The castle complex in Rzeszów consists of a castle and bastion fortifications. It is located south of the old town complex, at Śreniawitów Square.

The castle with four wings and a quadrangular courtyard was built on a rectangular floor plan. The western wing on its axis is adjoined by a tower on a square plan, originally with a pass-through hallway.

The castle wings have three storeys and a basement. The tower consists of six overground storeys; up to the second floor level it dates from the 17th century, whereas its upper sections are from 1906; it is topped with pyramid-like roof with a cupola and a spire. The western wing is characterised by a pronounced double avant-corps on the axis facing the courtyard and housing the main staircase. The middle parts of the north, east and south wings feature a slightly projecting avant-corps on the outer side. The wings and avant-corps are covered with gable roofs.

The castle is made of brick. The interiors are topped with groin vaults and flat brick Klein's ceilings on steel beams; the basements have segmental arches on steel beams. The walls are covered with plaster. The roofs are covered with ceramic tiles, and the tower cupola is clad with copper sheet.

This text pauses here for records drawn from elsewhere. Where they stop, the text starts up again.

-- ==== Sys2Proof/Certificates/Slice0/Obligations.lean ====
section
/-! DEFINITION. The statements for the provers, from the numbered rules of spec/. `EventsAdded`, `Frame`, `OthersKept`,
`Bank.PinsOnly` and the other words they are said with stand in Sys2Proof/Safety.lean. A command leaves the pads and the
status bits to the pin environment, which may step before each of its accesses (00_scope.md R12): the statements say
what holds whatever it does, and a few say what holds when it does nothing. -/

open Sys2Proof Sys2Proof.Machine

/-! ### Reset, boot, the invariant -/

/-- The invariant holds right after reset. The reset values of the registers the spec leaves to a draw are the model's
choice (assumption logs 6, 7, 8, 9). -/
def Obligations.ResetMeetsInvariant : Prop := Inv State.reset

/-- The values 70_reset_and_hazards.md R300 states for reset, other than its draws. -/
def Obligations.ResetHoldsStatedValues : Prop :=
  let s := State.reset
  (∀ k ∈ s.banks, k.en0 = 0 ∧ k.en1 = 0 ∧ k.be = 0 ∧ k.shadow = 0) ∧ s.sleepState = .awake ∧
  s.replayPending = false ∧ s.replayRun = none ∧ s.seq = .idle ∧ s.pass = none ∧ s.events = [] ∧ s.fault = none ∧
  s.refused = false ∧ s.booted = false

/-- 70_reset_and_hazards.md R302, R303 and 60_exceptions.md R262: what boot registration does with a good table, and that
a bad one is refused; once booted it has no step (assumption log 2). That a block whose table was refused before checks
and refuses it again at a later boot input is the model's choice (assumption log 24), and so is the growing list that
records the refusal (assumption log 16). What becomes of `seq` is left to StepKeepsInvariant. -/
def Obligations.BootRegistrationRunsOnce : Prop :=
  ∀ (s : State) (rest : List Input), s.agenda = .boot :: rest →
    (s.booted = false → tableOk s.params s.banks = true →
      ∃ t, step s = .next t ∧ t.booted = true ∧ t.mailboxPresent = s.params.mailboxPresent ∧
        t.events = s.events ++ (if s.params.mailboxPresent then [] else [.mailboxUnavailable]) ∧
        t.banks.length = s.banks.length ∧
        (∀ b < s.banks.length,
          Bank.PinsOnly { s.bank b with en0 := 0, en1 := 0, be := 0, shadow := 0, intEn := 0 } (t.bank b)) ∧
        t = { s with
          agenda := rest, banks := t.banks, choices := t.choices, seq := t.seq, events := t.events, booted := t.booted,
          mailboxPresent := t.mailboxPresent }) ∧
    (s.booted = false → tableOk s.params s.banks = false →
      step s = .next { s with
        agenda := rest, refused := true, refusals := s.refusals ++ [⟨.badBankTable, .boot⟩] }) ∧
    (s.booted = true → step s = .refused .platformDuty)

/-- Every step keeps the invariant: 10_state.md R43 to R46 and R48 among its clauses. Its clause on the record of refusals
rests on the list that the model chose for it (assumption log 16). -/
def Obligations.StepKeepsInvariant : Prop := ∀ s t : State, Inv s → step s = .next t → Inv t

/-- No state that meets the invariant steps to a fault: every mailbox access of the block lies in the mailbox. -/
def Obligations.NoFaultUnderInvariant : Prop := ∀ (s : State) (f : Fault), Inv s → step s ≠ .fault f

/-- 10_state.md R30: the bank table and the parameters are never changed. -/
def Obligations.BankTableImmutable : Prop :=
  ∀ s t : State, step s = .next t → t.params = s.params ∧ t.banks.map Bank.desc = s.banks.map Bank.desc

/-- 10_state.md R55, R56: the event history only grows, and the two marks are sticky. That the record of refusals is a list,
and so grows too, is the model's choice (assumption log 16). -/
def Obligations.HistoryAndMarksOnlyGrow : Prop :=
  ∀ s t : State, step s = .next t →
    (∃ more, t.events = s.events ++ more) ∧ (s.refused = true → t.refused = true) ∧
    (∃ more, t.refusals = s.refusals ++ more) ∧ (s.fault ≠ none → t.fault ≠ none)

/-! ### Decoding -/

/-- 30_encoding.md R121: each example encodes to its words, and the words decode to it. -/
def Obligations.EncodingExamples : Prop :=
  let shows (i : Instr) (ws : List Word) : Prop := encode i = ws ∧ decode ws = .ok i
  shows (.read 29) [0x1000001D] ∧ shows (.write 29 true) [0x2800001D] ∧
  shows (.enterSleep false) [0x90000000] ∧ shows (.enterSleep true) [0x98000000] ∧
  shows (.configure 29 { trig := some .edgeFall, wake := some true }) [0x0000001D, 0x000032C0] ∧
  shows (.setType 61 .edgeBoth) [0x6000003D, 0x000003C0]

/-- 30_encoding.md R118, the layout of the result word: the opcode of the command's own words in bits 31:28, the status
code in bits 27:24, the value read in bit 0, every other bit 0. -/
def Obligations.ResultWordLayout : Prop :=
  ∀ (c : Instr) (st : Status) (v : Bool),
    let w := resultWord c st v
    (∀ h ∈ (encode c).head?, opField w = opField h) ∧
    (w.extractLsb' 24 4).toNat = (match st with | .ok => 0x0 | .outOfRange => 0x1) ∧
    w.extractLsb' 1 23 = 0 ∧ w.getLsbD 0 = v

/-- Decoding an encoded well-formed command gives it back, with every operand at every value. -/
def Obligations.DecodeOfEncode : Prop := ∀ i : Instr, i.wf = true → decode (encode i) = .ok i

/-- 30_encoding.md R116: words that decode are the encoding of the one command they decode to. -/
def Obligations.EncodeOfDecode : Prop := ∀ (ws : List Word) (i : Instr), decode ws = .ok i → encode i = ws ∧ i.wf = true

/-- 30_encoding.md R113 (a) to (d): which command words are legal. -/
def Obligations.CommandWordLegality : Prop :=
  ∀ c f : Word,
    ((opField c = 0x0 ∨ opField c = 0x6) →
      ((∃ i, decode [c, f] = .ok i) ↔ rsvField c = 0 ∧ vField c = false ∧
        (opField c = 0x0 → ∃ o, decodeFlags f = .ok o) ∧ (opField c = 0x6 → ∃ t, decodeTypeFlags f = .ok t))) ∧
    (opField c ≠ 0x0 → opField c ≠ 0x6 →
      ((∃ i, decode [c] = .ok i) ↔ opField c ≤ 0xB ∧ rsvField c = 0 ∧
        (vField c = true → opField c = 0x2 ∨ opField c = 0x7 ∨ opField c = 0x9) ∧
        (nField c ≠ 0 → opField c ≠ 0x9 ∧ opField c ≠ 0xA ∧ opField c ≠ 0xB)))

/-- 30_encoding.md R114: which flags words are legal, and which of them a SET_TYPE may carry. -/
def Obligations.FlagsWordLegality : Prop :=
  ∀ f : Word,
    let legal :=
      f >>> 14 = 0 ∧ (f.getLsbD 1 → f.getLsbD 0) ∧ (f.getLsbD 3 → f.getLsbD 2) ∧ (f.getLsbD 5 → f.getLsbD 4) ∧
      (f.getLsbD 7 ∨ f.getLsbD 8 ∨ f.getLsbD 9 → f.getLsbD 6) ∧ (f.getLsbD 11 → f.getLsbD 10) ∧
      (f.getLsbD 13 → f.getLsbD 12) ∧ (f.getLsbD 6 → f.getLsbD 8 ∨ f.getLsbD 9) ∧
      (f.getLsbD 6 → ¬f.getLsbD 7 → ¬(f.getLsbD 8 ∧ f.getLsbD 9))
    ((∃ o, decodeFlags f = .ok o) ↔ legal) ∧
    ((∃ t, decodeTypeFlags f = .ok t) ↔ legal ∧ f.getLsbD 6 = true ∧ f.getLsbD 0 = false ∧ f.getLsbD 2 = false ∧
      f.getLsbD 4 = false ∧ f.getLsbD 10 = false ∧ f.getLsbD 12 = false)

/-- A step runs the decoded command (30_encoding.md R100, R104): the words of the next command of the port are taken, and
the step is `exec` of what they decode to. That words after them stay the next input is the model's choice (assumption log
15). -/
def Obligations.StepRunsDecodedCommand : Prop :=
  ∀ (s : State) (ws later : List Word) (rest : List Input) (i : Instr),
    s.seq = .idle → s.agenda = .command (ws ++ later) :: rest → decode ws = .ok i →
    step s = exec i { s with agenda := if later = [] then rest else .command later :: rest }

/-- 60_exceptions.md R264 with 30_encoding.md R113, R114: an illegal command changes nothing but the sticky mark and the
record of refusals (a growing list by the model's choice, assumption log 16); a LINE_IRQ for a line that does not exist is
one (R113 (e)). -/
def Obligations.IllegalCommandIsRefused : Prop :=
  (∀ (s : State) (c : Word) (cs : List Word) (rest : List Input) (e : DecodeError),
    s.seq = .idle → s.agenda = .command (c :: cs) :: rest → (c :: cs).length = commandLength c →
    decode (c :: cs) = .error e →
    step s = .next { s with
      agenda := rest, refused := true, refusals := s.refusals ++ [⟨.illegalCommand, .words (c :: cs)⟩] }) ∧
  (∀ (s : State) (l : Nat), s.seq = .idle → s.params.numLines ≤ l →
    exec (.lineIrq l) s = .next { s with
      refused := true, refusals := s.refusals ++ [⟨.illegalCommand, .command (.lineIrq l)⟩] })

/-! ### Refusals and errors -/

/-- 60_exceptions.md R265: the state-dependent refusals, each leaving everything but the mark and the record as it was,
and that LINE_IRQ and REPLAY are never refused for state once booted. What a refusal does is R264's and R266's (assumption
log 1); that the record is a growing list is the model's choice (assumption log 16). -/
def Obligations.StateRefusals : Prop :=
  ∀ (i : Instr) (s : State), s.seq = .idle → (∀ l, i = .lineIrq l → l < s.params.numLines) →
    let refusedFor (r : RefuseReason) : Answer :=
      .next { s with refused := true, refusals := s.refusals ++ [⟨r, .command i⟩] }
    (s.booted = false → exec i s = refusedFor .notBooted) ∧
    (s.booted = true → s.sleepState = .asleep → i ≠ .exitSleep → i ≠ .replay → (∀ l, i ≠ .lineIrq l) →
      exec i s = refusedFor .asleep) ∧
    (s.booted = true → s.sleepState = .awake → i = .exitSleep → exec i s = refusedFor .notAsleep) ∧
    (s.booted = true → s.sleepState = .awake → (s.pass ≠ none ∨ s.replayRun ≠ none) → ∀ v, i = .enterSleep v →
      exec i s = refusedFor .busy) ∧
    (s.booted = true → (i = .replay ∨ ∃ l, i = .lineIrq l) → ∀ t, exec i s = .next t → t.refusals = s.refusals)

/-- 60_exceptions.md R260 to R263 and R266: the code table, and its column "raised by" over all commands. An OutOfRange
result is the one event of a pin or interrupt command, a ConvergenceBound comes only from commands that may run the
both-edge machine and only beside a result OK, no command raises MailboxUnavailable, and the fault mark is set only by
REPLAY, on a count above K. -/
def Obligations.CommandsReportTheirCodes : Prop :=
  (statusCode .ok = 0x0 ∧ statusCode .outOfRange = 0x1 ∧
    (∀ p, eventCode (.logOutOfRange p) = some 0x1) ∧ (∀ b v1 v2, eventCode (.convergenceBound b v1 v2) = some 0x2) ∧
    eventCode .mailboxUnavailable = some 0x3 ∧ (∀ g n, faultCode (.mailboxCountOverflow g n) = 0x4) ∧
    (∀ c st v, eventCode (.result c (resultWord c st v)) = some (statusCode st)) ∧
    (∀ irq via, eventCode (.dispatch irq via) = none) ∧ ∀ l, eventCode (.lineAck l) = none) ∧
  ∀ (i : Instr) (s t : State), exec i s = .next t →
    ∃ more, t.events = s.events ++ more ∧
      (∀ e ∈ more,
        (eventCode e = some 0x0 → ∃ v, e = .result i (resultWord i .ok v)) ∧
        (eventCode e = some 0x1 → more = [.result i (resultWord i .outOfRange false)] ∧ i.takesPin = true) ∧
        (eventCode e = some 0x2 → (∃ b v1 v2, e = .convergenceBound b v1 v2) ∧
          (i.hasTrigger = true ∨ i.hasClear = true) ∧ .result i (resultWord i .ok false) ∈ more) ∧
        eventCode e ≠ some 0x3) ∧
      (t.fault ≠ s.fault → i = .replay ∧ ∃ n, s.params.firedCap < n ∧ t.fault = some (.mailboxCountOverflow 0 n))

The castle façades on the outside feature pseudo-rustication on the ground floor, triangular gables at the top of the middle avant-corps (except the western façade) and pilasters in the strips between windows. The outermost parts of the façades are characterised by false avant-corps. The outer façades and façades facing the courtyard are horizontally partitioned by cornices with modest profiles and finished with a pronounced cornice in the form of an entablature. The corners of the building and avant-corps are adorned with pseudo-rusticated lesenes. On the ground floor, the façades facing the courtyard are embellished pseudo-rusticated arcaded decoration. Above there are lesenes located in the strips between windows. The windows in the wing façades are rectangular in shape, framed by flat surrounds, with cornices above the windows and window sills. The tower façades are divided by cornices into three parts gradually tapering upwards. Above the cornices, there are narrow galleries with balustrades. The tower corners are accentuated by lesenes. The top storey of the tower is surmounted by a triangular gable with clock faces and laurel wreaths. The windows in the tower are square in shape and adorned with chambranle surrounds. At the level of the galleries, there is a wide glazed door topped with a semicircular arch. The entrance gate on the ground floor of the tower is a copy of the original seventeenth-century gate.

The hallway and rooms in the tower on the upper storey, corridors on the ground floor and first floor are covered with groin vaults; the remaining roofs are topped with flat ceilings. In the middle part of the west wing, there is an imposing staircase, and on the second floor of the north and south wing there is an impressive meeting room and chapel used as a courtroom. The tower is fitted with the original clock.

Bastion fortifications in the Dutch school system consist of a dry moat and four corner bastions of irregular front sections, elongated from the most dangerous sites, i.e., to the west and east. The preserved lower parts of the bastions and curtain walls are clad with stone and topped with a stone string course. At the corners of the bastion front sections and in the middle of the east curtain wall, there are four guard towers with cartouches from 1906; the south-eastern bastion features an original pillar and an eighteenth-century cartouche. At the site formerly occupied by the demolished earthen ramparts, there is a plastered brick wall with false embrasures, erected at a later time. On the west side of the fortifications, there are remnants of the ravelin and redan, and on the north side there is a seventeenth-century postern connecting the basement to the moat.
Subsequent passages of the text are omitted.